═════ Excerpted data

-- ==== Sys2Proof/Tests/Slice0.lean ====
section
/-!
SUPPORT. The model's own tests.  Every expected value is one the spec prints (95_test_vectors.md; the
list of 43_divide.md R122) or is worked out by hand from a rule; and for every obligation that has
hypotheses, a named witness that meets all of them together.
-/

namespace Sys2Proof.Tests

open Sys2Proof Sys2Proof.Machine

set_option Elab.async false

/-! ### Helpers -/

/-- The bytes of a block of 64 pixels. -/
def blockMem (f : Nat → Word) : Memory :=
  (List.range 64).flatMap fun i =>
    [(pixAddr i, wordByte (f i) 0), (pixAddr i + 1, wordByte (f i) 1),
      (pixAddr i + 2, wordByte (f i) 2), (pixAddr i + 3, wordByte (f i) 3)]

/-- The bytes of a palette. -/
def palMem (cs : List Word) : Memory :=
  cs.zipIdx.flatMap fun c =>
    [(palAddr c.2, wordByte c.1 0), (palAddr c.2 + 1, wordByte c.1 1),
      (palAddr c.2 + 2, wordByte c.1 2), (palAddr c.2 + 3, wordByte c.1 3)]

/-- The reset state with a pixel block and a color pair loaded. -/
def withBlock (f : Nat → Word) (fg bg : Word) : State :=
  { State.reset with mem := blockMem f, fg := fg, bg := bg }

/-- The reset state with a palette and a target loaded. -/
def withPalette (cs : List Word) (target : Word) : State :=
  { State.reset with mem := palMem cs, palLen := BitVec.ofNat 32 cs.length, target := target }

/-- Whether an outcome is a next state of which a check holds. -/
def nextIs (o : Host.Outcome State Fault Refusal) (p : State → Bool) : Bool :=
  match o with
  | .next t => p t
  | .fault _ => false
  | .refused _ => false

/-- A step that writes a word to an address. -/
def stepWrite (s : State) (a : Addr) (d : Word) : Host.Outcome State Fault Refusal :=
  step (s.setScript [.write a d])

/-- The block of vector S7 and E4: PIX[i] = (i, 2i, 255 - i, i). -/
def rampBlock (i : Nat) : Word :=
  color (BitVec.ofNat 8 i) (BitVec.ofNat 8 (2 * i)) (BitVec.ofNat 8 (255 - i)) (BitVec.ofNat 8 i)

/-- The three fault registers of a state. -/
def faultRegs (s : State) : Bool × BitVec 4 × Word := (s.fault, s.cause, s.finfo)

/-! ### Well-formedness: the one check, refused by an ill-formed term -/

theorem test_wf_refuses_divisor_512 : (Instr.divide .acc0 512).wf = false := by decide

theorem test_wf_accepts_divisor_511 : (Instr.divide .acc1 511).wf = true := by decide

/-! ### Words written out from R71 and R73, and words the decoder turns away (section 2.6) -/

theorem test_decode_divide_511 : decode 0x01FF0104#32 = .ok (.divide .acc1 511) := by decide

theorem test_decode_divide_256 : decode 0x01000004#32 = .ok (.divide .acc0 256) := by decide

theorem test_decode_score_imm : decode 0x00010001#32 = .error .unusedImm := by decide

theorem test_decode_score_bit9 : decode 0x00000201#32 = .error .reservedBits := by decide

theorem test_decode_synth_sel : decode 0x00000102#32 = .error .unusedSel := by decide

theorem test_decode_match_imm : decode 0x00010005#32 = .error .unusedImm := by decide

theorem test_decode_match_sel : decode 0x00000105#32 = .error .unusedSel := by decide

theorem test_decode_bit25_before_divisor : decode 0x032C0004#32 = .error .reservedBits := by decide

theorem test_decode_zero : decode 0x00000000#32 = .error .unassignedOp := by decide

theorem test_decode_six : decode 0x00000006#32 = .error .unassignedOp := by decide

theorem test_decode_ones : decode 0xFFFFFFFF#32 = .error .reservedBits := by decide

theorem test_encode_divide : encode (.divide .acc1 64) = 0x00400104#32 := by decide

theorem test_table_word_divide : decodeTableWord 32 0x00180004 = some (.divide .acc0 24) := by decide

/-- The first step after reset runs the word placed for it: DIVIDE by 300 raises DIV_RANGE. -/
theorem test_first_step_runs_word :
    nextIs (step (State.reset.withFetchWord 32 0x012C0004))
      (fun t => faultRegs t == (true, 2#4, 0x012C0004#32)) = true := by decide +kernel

══════════

| Instructions for the task |
Above are the records; please copy exactly their first line and each line after it through the line containing "(List.range 64).flatMap fun i =>", and no line after that.

| Response to this exercise |
-- ==== Sys2Proof/Tests/Slice0.lean ====
section
/-!
SUPPORT. The model's own tests.  Every expected value is one the spec prints (95_test_vectors.md; the
list of 43_divide.md R122) or is worked out by hand from a rule; and for every obligation that has
hypotheses, a named witness that meets all of them together.
-/

namespace Sys2Proof.Tests

open Sys2Proof Sys2Proof.Machine

set_option Elab.async false

/-! ### Helpers -/

/-- The bytes of a block of 64 pixels. -/
def blockMem (f : Nat → Word) : Memory :=
  (List.range 64).flatMap fun i =>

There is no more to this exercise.